▶ _PROBLEM STATEMENT_
Once you find the line with "encode (.roundF 15#4)" in the entries below, return exactly every line from it through the line with "tablesInRange tables = true".

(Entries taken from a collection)
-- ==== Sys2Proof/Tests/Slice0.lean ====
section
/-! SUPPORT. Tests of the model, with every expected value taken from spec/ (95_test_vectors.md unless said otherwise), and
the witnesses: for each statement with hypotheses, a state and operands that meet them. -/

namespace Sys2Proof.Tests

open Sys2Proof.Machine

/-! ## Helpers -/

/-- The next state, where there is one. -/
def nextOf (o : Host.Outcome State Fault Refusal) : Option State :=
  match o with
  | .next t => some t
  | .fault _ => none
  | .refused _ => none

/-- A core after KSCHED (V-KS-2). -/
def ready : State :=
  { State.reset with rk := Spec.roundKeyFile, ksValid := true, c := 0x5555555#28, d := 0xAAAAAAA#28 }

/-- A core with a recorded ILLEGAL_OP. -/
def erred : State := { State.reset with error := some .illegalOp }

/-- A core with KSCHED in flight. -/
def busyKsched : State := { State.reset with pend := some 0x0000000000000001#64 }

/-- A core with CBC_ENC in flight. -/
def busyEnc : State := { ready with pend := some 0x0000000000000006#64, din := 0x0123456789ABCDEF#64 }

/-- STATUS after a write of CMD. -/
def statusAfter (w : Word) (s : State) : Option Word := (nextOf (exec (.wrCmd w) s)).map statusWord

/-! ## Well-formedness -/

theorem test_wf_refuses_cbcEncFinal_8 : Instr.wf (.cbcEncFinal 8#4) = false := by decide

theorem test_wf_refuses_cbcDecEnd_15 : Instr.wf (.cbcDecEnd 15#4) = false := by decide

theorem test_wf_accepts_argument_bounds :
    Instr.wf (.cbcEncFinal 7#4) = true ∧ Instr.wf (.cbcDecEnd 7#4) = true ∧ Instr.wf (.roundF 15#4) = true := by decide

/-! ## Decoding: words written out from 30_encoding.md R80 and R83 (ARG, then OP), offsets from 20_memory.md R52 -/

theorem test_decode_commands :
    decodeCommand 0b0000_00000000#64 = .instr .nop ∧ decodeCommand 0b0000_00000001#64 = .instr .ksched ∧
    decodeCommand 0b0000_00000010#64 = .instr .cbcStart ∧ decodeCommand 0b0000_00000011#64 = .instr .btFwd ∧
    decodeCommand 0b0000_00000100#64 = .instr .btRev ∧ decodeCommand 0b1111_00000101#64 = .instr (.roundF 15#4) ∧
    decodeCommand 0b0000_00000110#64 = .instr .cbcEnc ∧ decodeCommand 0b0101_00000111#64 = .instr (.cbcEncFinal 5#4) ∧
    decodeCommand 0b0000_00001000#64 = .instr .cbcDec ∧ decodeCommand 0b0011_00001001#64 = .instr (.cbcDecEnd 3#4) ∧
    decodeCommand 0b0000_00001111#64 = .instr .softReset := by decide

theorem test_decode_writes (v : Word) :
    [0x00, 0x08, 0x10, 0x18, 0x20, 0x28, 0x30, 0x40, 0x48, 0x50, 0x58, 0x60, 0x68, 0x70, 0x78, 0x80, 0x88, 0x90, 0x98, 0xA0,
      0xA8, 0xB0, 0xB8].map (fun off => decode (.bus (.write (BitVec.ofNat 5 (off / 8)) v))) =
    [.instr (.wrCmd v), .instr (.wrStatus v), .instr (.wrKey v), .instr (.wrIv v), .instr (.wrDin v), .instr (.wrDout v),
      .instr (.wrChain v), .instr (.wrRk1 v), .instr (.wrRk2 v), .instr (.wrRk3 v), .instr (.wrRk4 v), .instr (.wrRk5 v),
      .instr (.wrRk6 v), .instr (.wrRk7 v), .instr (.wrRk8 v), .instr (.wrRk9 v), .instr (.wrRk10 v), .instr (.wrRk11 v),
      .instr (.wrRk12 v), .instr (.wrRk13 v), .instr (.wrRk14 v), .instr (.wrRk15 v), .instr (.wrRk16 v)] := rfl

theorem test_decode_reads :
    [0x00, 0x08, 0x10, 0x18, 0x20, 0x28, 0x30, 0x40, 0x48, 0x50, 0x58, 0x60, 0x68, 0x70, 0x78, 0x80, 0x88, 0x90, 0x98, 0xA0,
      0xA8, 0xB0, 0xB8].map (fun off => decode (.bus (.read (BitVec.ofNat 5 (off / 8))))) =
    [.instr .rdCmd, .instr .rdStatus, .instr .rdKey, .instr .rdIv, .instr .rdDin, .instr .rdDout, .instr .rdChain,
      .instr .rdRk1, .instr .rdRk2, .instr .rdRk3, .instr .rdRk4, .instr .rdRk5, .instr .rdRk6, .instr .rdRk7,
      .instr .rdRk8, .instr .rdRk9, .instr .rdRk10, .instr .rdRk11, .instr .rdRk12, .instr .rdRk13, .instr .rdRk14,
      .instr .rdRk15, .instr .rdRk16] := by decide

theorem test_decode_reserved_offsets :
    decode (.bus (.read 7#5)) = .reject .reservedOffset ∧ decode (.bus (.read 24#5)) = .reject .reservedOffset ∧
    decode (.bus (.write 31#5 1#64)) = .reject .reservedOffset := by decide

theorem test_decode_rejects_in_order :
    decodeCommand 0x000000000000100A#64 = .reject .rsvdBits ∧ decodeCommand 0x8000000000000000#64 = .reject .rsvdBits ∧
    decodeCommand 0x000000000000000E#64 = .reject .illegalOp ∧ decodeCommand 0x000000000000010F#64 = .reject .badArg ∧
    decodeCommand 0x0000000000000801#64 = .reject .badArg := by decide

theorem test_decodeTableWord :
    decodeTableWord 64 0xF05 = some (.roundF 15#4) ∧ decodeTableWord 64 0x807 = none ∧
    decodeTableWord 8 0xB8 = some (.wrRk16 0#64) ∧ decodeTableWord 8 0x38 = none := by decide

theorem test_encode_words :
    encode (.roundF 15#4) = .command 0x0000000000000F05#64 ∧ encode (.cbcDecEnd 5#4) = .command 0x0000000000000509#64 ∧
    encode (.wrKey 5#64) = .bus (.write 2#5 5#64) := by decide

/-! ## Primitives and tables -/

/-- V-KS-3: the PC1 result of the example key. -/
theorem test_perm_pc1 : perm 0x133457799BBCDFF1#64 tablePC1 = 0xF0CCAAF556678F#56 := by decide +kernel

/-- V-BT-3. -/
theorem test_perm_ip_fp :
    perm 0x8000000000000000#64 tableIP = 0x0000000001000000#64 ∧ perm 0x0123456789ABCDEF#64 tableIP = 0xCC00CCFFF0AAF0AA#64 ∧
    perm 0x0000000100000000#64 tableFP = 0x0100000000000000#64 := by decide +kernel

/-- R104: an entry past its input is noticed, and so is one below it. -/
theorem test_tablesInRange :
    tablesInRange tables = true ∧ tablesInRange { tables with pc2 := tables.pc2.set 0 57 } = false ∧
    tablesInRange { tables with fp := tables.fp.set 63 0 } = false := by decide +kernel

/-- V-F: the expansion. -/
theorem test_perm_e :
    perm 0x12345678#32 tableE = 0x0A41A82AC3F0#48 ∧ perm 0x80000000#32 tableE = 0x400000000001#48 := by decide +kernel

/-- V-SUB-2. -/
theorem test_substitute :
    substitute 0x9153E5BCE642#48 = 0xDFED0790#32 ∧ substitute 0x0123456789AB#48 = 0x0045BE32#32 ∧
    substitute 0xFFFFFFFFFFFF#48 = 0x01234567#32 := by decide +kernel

▶ _EXERCISE RESPONSE_
    encode (.roundF 15#4) = .command 0x0000000000000F05#64 ∧ encode (.cbcDecEnd 5#4) = .command 0x0000000000000509#64 ∧
    encode (.wrKey 5#64) = .bus (.write 2#5 5#64) := by decide

/-! ## Primitives and tables -/

/-- V-KS-3: the PC1 result of the example key. -/
theorem test_perm_pc1 : perm 0x133457799BBCDFF1#64 tablePC1 = 0xF0CCAAF556678F#56 := by decide +kernel

/-- V-BT-3. -/
theorem test_perm_ip_fp :
    perm 0x8000000000000000#64 tableIP = 0x0000000001000000#64 ∧ perm 0x0123456789ABCDEF#64 tableIP = 0xCC00CCFFF0AAF0AA#64 ∧
    perm 0x0000000100000000#64 tableFP = 0x0100000000000000#64 := by decide +kernel

/-- R104: an entry past its input is noticed, and so is one below it. -/
theorem test_tablesInRange :
    tablesInRange tables = true ∧ tablesInRange { tables with pc2 := tables.pc2.set 0 57 } = false ∧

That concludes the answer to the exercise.